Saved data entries
==============================

-- ==== Sys2Proof/Laws/Schedule.lean ====
section
/-! SUPPORT. A micro-step neither reads nor writes the contexts' own lanes, so an operation can be followed
without them: `taskRun` is a slice of one operation, `issue_start` what a command comes to. -/

namespace Sys2Proof.Machine

/-- The state with other lanes. -/
def State.putLanes (s : State) (l : Lanes) : State := { s with lanes := l }

/-! ## Lanes are independent of every named operation -/

@[simp] theorem State.putLanes_cfg (s : State) (l : Lanes) : (s.putLanes l).cfg = s.cfg := (rfl)
@[simp] theorem State.putLanes_life (s : State) (l : Lanes) : (s.putLanes l).life = s.life := (rfl)
@[simp] theorem State.putLanes_rx (s : State) (l : Lanes) : (s.putLanes l).rx = s.rx := (rfl)
@[simp] theorem State.putLanes_tx (s : State) (l : Lanes) : (s.putLanes l).tx = s.tx := (rfl)
@[simp] theorem State.putLanes_pool (s : State) (l : Lanes) : (s.putLanes l).pool = s.pool := (rfl)
@[simp] theorem State.putLanes_isrLatch (s : State) (l : Lanes) : (s.putLanes l).isrLatch = s.isrLatch := (rfl)
@[simp] theorem State.putLanes_pollSched (s : State) (l : Lanes) : (s.putLanes l).pollSched = s.pollSched := (rfl)
@[simp] theorem State.putLanes_pollRunning (s : State) (l : Lanes) : (s.putLanes l).pollRunning = s.pollRunning := (rfl)
@[simp] theorem State.putLanes_txStopped (s : State) (l : Lanes) : (s.putLanes l).txStopped = s.txStopped := (rfl)
@[simp] theorem State.putLanes_txLock (s : State) (l : Lanes) : (s.putLanes l).txLock = s.txLock := (rfl)
@[simp] theorem State.putLanes_rxErr (s : State) (l : Lanes) : (s.putLanes l).rxErr = s.rxErr := (rfl)
@[simp] theorem State.putLanes_txErr (s : State) (l : Lanes) : (s.putLanes l).txErr = s.txErr := (rfl)
@[simp] theorem State.putLanes_fault (s : State) (l : Lanes) : (s.putLanes l).fault = s.fault := (rfl)
@[simp] theorem State.putLanes_hist (s : State) (l : Lanes) : (s.putLanes l).hist = s.hist := (rfl)
@[simp] theorem State.putLanes_desc (s : State) (l : Lanes) : (s.putLanes l).desc = s.desc := (rfl)
@[simp] theorem State.putLanes_buf (s : State) (l : Lanes) : (s.putLanes l).buf = s.buf := (rfl)
@[simp] theorem State.putLanes_isr (s : State) (l : Lanes) : (s.putLanes l).isr = s.isr := (rfl)
@[simp] theorem State.putLanes_txctl (s : State) (l : Lanes) : (s.putLanes l).txctl = s.txctl := (rfl)
@[simp] theorem State.putLanes_rst (s : State) (l : Lanes) : (s.putLanes l).rst = s.rst := (rfl)
@[simp] theorem State.putLanes_lineEn (s : State) (l : Lanes) : (s.putLanes l).lineEn = s.lineEn := (rfl)
@[simp] theorem State.putLanes_dev (s : State) (l : Lanes) : (s.putLanes l).dev = s.dev := (rfl)
@[simp] theorem State.putLanes_script (s : State) (l : Lanes) : (s.putLanes l).script = s.script := (rfl)
@[simp] theorem State.putLanes_draws (s : State) (l : Lanes) : (s.putLanes l).draws = s.draws := (rfl)
@[simp] theorem State.putLanes_tick (s : State) (l : Lanes) : (s.putLanes l).tick = s.tick := (rfl)
@[simp] theorem State.putLanes_cur (s : State) (l : Lanes) : (s.putLanes l).cur = s.cur := (rfl)
@[simp] theorem State.putLanes_slice (s : State) (l : Lanes) : (s.putLanes l).slice = s.slice := (rfl)
@[simp] theorem State.putLanes_lanes (s : State) (l : Lanes) : (s.putLanes l).lanes = l := (rfl)
@[simp] theorem State.putLanes_self (s : State) : s.putLanes s.lanes = s := (rfl)
@[simp] theorem State.putLanes_ring (s : State) (l : Lanes) (r : Ring) : (s.putLanes l).ring r = s.ring r := by cases r <;> rfl
@[simp] theorem State.putLanes_full (s : State) (l : Lanes) (r : Ring) : (s.putLanes l).full r = s.full r := by cases r <;> rfl
@[simp] theorem State.putLanes_empty (s : State) (l : Lanes) (r : Ring) : (s.putLanes l).empty r = s.empty r := by cases r <;> rfl
@[simp] theorem State.putLanes_count (s : State) (l : Lanes) (r : Ring) : (s.putLanes l).count r = s.count r := by cases r <;> rfl
@[simp] theorem State.putLanes_freeSlots (s : State) (l : Lanes) (r : Ring) : (s.putLanes l).freeSlots r = s.freeSlots r := by cases r <;> rfl
@[simp] theorem State.putLanes_inWindow (s : State) (l : Lanes) (r : Ring) (j : Nat) : (s.putLanes l).inWindow r j = s.inWindow r j := by cases r <;> rfl
@[simp] theorem State.putLanes_pending (s : State) (l : Lanes) (r : Ring) (j : Nat) : (s.putLanes l).pending r j = s.pending r j := by cases r <;> rfl
@[simp] theorem State.putLanes_buffer (s : State) (l : Lanes) (j : Nat) : (s.putLanes l).buffer j = s.buffer j := (rfl)
@[simp] theorem State.putLanes_handleOk (s : State) (l : Lanes) (j : Nat) : (s.putLanes l).handleOk j = s.handleOk j := (rfl)
@[simp] theorem State.putLanes_sizeOk (s : State) (l : Lanes) (z : Nat) : (s.putLanes l).sizeOk z = s.sizeOk z := (rfl)
@[simp] theorem State.putLanes_tooLong (s : State) (l : Lanes) (z : Word) : (s.putLanes l).tooLong z = s.tooLong z := (rfl)
@[simp] theorem State.putLanes_lowestFree (s : State) (l : Lanes) : (s.putLanes l).lowestFree = s.lowestFree := (rfl)
@[simp] theorem State.putLanes_descByte (s : State) (l : Lanes) (j : Nat) : (s.putLanes l).descByte j = s.descByte j := (rfl)
@[simp] theorem State.putLanes_descRead32 (s : State) (l : Lanes) (j : Nat) : (s.putLanes l).descRead32 j = s.descRead32 j := (rfl)
@[simp] theorem State.putLanes_descRead64 (s : State) (l : Lanes) (j : Nat) : (s.putLanes l).descRead64 j = s.descRead64 j := (rfl)
@[simp] theorem State.putLanes_bufByte (s : State) (l : Lanes) (j z : Nat) : (s.putLanes l).bufByte j z = s.bufByte j z := (rfl)
@[simp] theorem State.putLanes_bufBytes (s : State) (l : Lanes) (j z : Nat) : (s.putLanes l).bufBytes j z = s.bufBytes j z := (rfl)
@[simp] theorem State.putLanes_regRead32 (s : State) (l : Lanes) (g : DevReg) : (s.putLanes l).regRead32 g = s.regRead32 g := by cases g <;> rfl
@[simp] theorem State.emit_putLanes (s : State) (l : Lanes) (e : Event) : (s.putLanes l).emit e = (s.emit e).putLanes l := (rfl)
@[simp] theorem State.respond_putLanes (s : State) (l : Lanes) (c : Ctx) (k : Code) (n : Nat) : (s.putLanes l).respond c k n = (s.respond c k n).putLanes l := (rfl)
@[simp] theorem State.raise_putLanes (s : State) (l : Lanes) (f : Fault) : (s.putLanes l).raise f = (s.raise f).putLanes l := by cases f <;> rfl
@[simp] theorem State.lock_putLanes (s : State) (l : Lanes) (c : Ctx) : (s.putLanes l).lock c = (s.lock c).putLanes l := (rfl)
@[simp] theorem State.unlock_putLanes (s : State) (l : Lanes) : (s.putLanes l).unlock = (s.unlock).putLanes l := (rfl)
@[simp] theorem State.setBuffer_putLanes (s : State) (l : Lanes) (h : Nat) (e : PoolEntry) : (s.putLanes l).setBuffer h e = (s.setBuffer h e).putLanes l := (rfl)
@[simp] theorem State.setRing_putLanes (s : State) (l : Lanes) (q : Ring) (x : RingRegs) : (s.putLanes l).setRing q x = (s.setRing q x).putLanes l := by cases q <;> rfl
@[simp] theorem State.setHead_putLanes (s : State) (l : Lanes) (q : Ring) (i : Nat) : (s.putLanes l).setHead q i = (s.setHead q i).putLanes l := by cases q <;> rfl
@[simp] theorem State.setTail_putLanes (s : State) (l : Lanes) (q : Ring) (i : Nat) : (s.putLanes l).setTail q i = (s.setTail q i).putLanes l := by cases q <;> rfl
@[simp] theorem State.setPending_putLanes (s : State) (l : Lanes) (q : Ring) (i : Nat) (e : Option (Nat × DAddr)) : (s.putLanes l).setPending q i e = (s.setPending q i e).putLanes l := by cases q <;> rfl
@[simp] theorem State.descWrite32_putLanes (s : State) (l : Lanes) (a : Nat) (v : Word) : (s.putLanes l).descWrite32 a v = (s.descWrite32 a v).putLanes l := (rfl)
@[simp] theorem State.descWrite64_putLanes (s : State) (l : Lanes) (a : Nat) (v : DAddr) : (s.putLanes l).descWrite64 a v = (s.descWrite64 a v).putLanes l := (rfl)
@[simp] theorem State.bufWrite_putLanes (s : State) (l : Lanes) (h o : Nat) (bs : List Byte) : (s.putLanes l).bufWrite h o bs = (s.bufWrite h o bs).putLanes l := (rfl)
@[simp] theorem State.regWrite32_putLanes (s : State) (l : Lanes) (g : DevReg) (v : Word) : (s.putLanes l).regWrite32 g v = (s.regWrite32 g v).putLanes l := by cases g <;> first | rfl | (simp only [State.regWrite32]; split <;> rfl)

theorem State.drawMapOk_putLanes (s : State) (l : Lanes) :
    (s.putLanes l).drawMapOk = (s.drawMapOk.1, s.drawMapOk.2.putLanes l) := by
  simp only [State.drawMapOk, State.putLanes_draws]
  split <;> rfl

theorem State.drawRstAck_putLanes (s : State) (l : Lanes) :
    (s.putLanes l).drawRstAck = (s.drawRstAck.1, s.drawRstAck.2.putLanes l) := by
  simp only [State.drawRstAck, State.putLanes_draws]
  split <;> rfl

theorem State.drawAckIsr_putLanes (s : State) (l : Lanes) :
    (s.putLanes l).drawAckIsr = (s.drawAckIsr.1, s.drawAckIsr.2.putLanes l) := by
  simp only [State.drawAckIsr, State.putLanes_draws]
  split <;> rfl

theorem State.poolAcquire_putLanes (s : State) (l : Lanes) (size : Nat) (o : Own) :
    (s.putLanes l).poolAcquire size o = (s.poolAcquire size o).map fun p => (p.1, p.2.putLanes l) := by
  simp only [State.poolAcquire, State.putLanes_sizeOk, State.putLanes_lowestFree, State.setBuffer_putLanes]
  split
  · split <;> rfl
  · rfl

theorem State.poolRelease_putLanes (s : State) (l : Lanes) (h : Nat) :
    (s.putLanes l).poolRelease h = (s.poolRelease h).map (·.putLanes l) := by
  simp only [State.poolRelease, State.putLanes_cfg, State.putLanes_buffer, State.setBuffer_putLanes]
  split <;> rfl

theorem State.unmapBuffer_putLanes (s : State) (l : Lanes) (h : Nat) (d : Dir) :
    (s.putLanes l).unmapBuffer h d = (s.unmapBuffer h d).map (·.putLanes l) := by
  simp only [State.unmapBuffer, State.putLanes_cfg, State.putLanes_buffer, State.setBuffer_putLanes]
  split <;> rfl

/-- MAP's outcome with other lanes. -/
def MapResult.putLanes (l : Lanes) : MapResult → MapResult
  | .misuse => .misuse
  | .failure s => .failure (s.putLanes l)
  | .address a s => .address a (s.putLanes l)

theorem State.mapBuffer_putLanes (s : State) (l : Lanes) (h : Nat) (d : Dir) :
    (s.putLanes l).mapBuffer h d = (s.mapBuffer h d).putLanes l := by
  simp only [State.mapBuffer, State.putLanes_cfg, State.putLanes_buffer, State.drawMapOk_putLanes,
    State.setBuffer_putLanes]
  split
  · split <;> rfl
  · rfl

/-- A micro-step's outcome with other lanes. -/
def onLanes {π ρ : Type} (l : Lanes) (x : State × Next π ρ) : State × Next π ρ := (x.1.putLanes l, x.2)

@[simp] theorem onLanes_mk {π ρ : Type} (l : Lanes) (s : State) (n : Next π ρ) :
    onLanes l (s, n) = (s.putLanes l, n) := (rfl)

theorem orPoolFault_putLanes {π ρ : Type} (s : State) (l : Lanes) (o : Option State)
    (k k' : State → State × Next π ρ) (hk : ∀ t, k' (t.putLanes l) = onLanes l (k t)) :
    orPoolFault (s.putLanes l) (o.map (·.putLanes l)) k' = onLanes l (orPoolFault s o k) := by
  cases o with
  | none => simp [orPoolFault]
  | some t => simp [orPoolFault, hk]

theorem acquireStep_putLanes (size : Nat) (s : State) (l : Lanes) :
    acquireStep size (s.putLanes l) = onLanes l (acquireStep size s) := by
  simp only [acquireStep, State.poolAcquire_putLanes]
  cases s.poolAcquire size .up <;> rfl

theorem releaseStep_putLanes (h : Nat) (s : State) (l : Lanes) :
    releaseStep h (s.putLanes l) = onLanes l (releaseStep h s) := by
  simp only [releaseStep, State.putLanes_handleOk]
  split
  · rw [State.poolRelease_putLanes]
    exact orPoolFault_putLanes _ _ _ _ _ fun t => rfl
  · rfl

==============================

* [Task directions]:
Your answer should consist solely of the lines above from the line with "h e).putLanes l := (rfl)" to the line with "bs).putLanes l := (rfl)", both included, reproduced exactly.

* [Written response]:
@[simp] theorem State.setBuffer_putLanes (s : State) (l : Lanes) (h : Nat) (e : PoolEntry) : (s.putLanes l).setBuffer h e = (s.setBuffer h e).putLanes l := (rfl)
@[simp] theorem State.setRing_putLanes (s : State) (l : Lanes) (q : Ring) (x : RingRegs) : (s.putLanes l).setRing q x = (s.setRing q x).putLanes l := by cases q <;> rfl
@[simp] theorem State.setHead_putLanes (s : State) (l : Lanes) (q : Ring) (i : Nat) : (s.putLanes l).setHead q i = (s.setHead q i).putLanes l := by cases q <;> rfl
@[simp] theorem State.setTail_putLanes (s : State) (l : Lanes) (q : Ring) (i : Nat) : (s.putLanes l).setTail q i = (s.setTail q i).putLanes l := by cases q <;> rfl
@[simp] theorem State.setPending_putLanes (s : State) (l : Lanes) (q : Ring) (i : Nat) (e : Option (Nat × DAddr)) : (s.putLanes l).setPending q i e = (s.setPending q i e).putLanes l := by cases q <;> rfl
@[simp] theorem State.descWrite32_putLanes (s : State) (l : Lanes) (a : Nat) (v : Word) : (s.putLanes l).descWrite32 a v = (s.descWrite32 a v).putLanes l := (rfl)
@[simp] theorem State.descWrite64_putLanes (s : State) (l : Lanes) (a : Nat) (v : DAddr) : (s.putLanes l).descWrite64 a v = (s.descWrite64 a v).putLanes l := (rfl)
@[simp] theorem State.bufWrite_putLanes (s : State) (l : Lanes) (h o : Nat) (bs : List Byte) : (s.putLanes l).bufWrite h o bs = (s.bufWrite h o bs).putLanes l := (rfl)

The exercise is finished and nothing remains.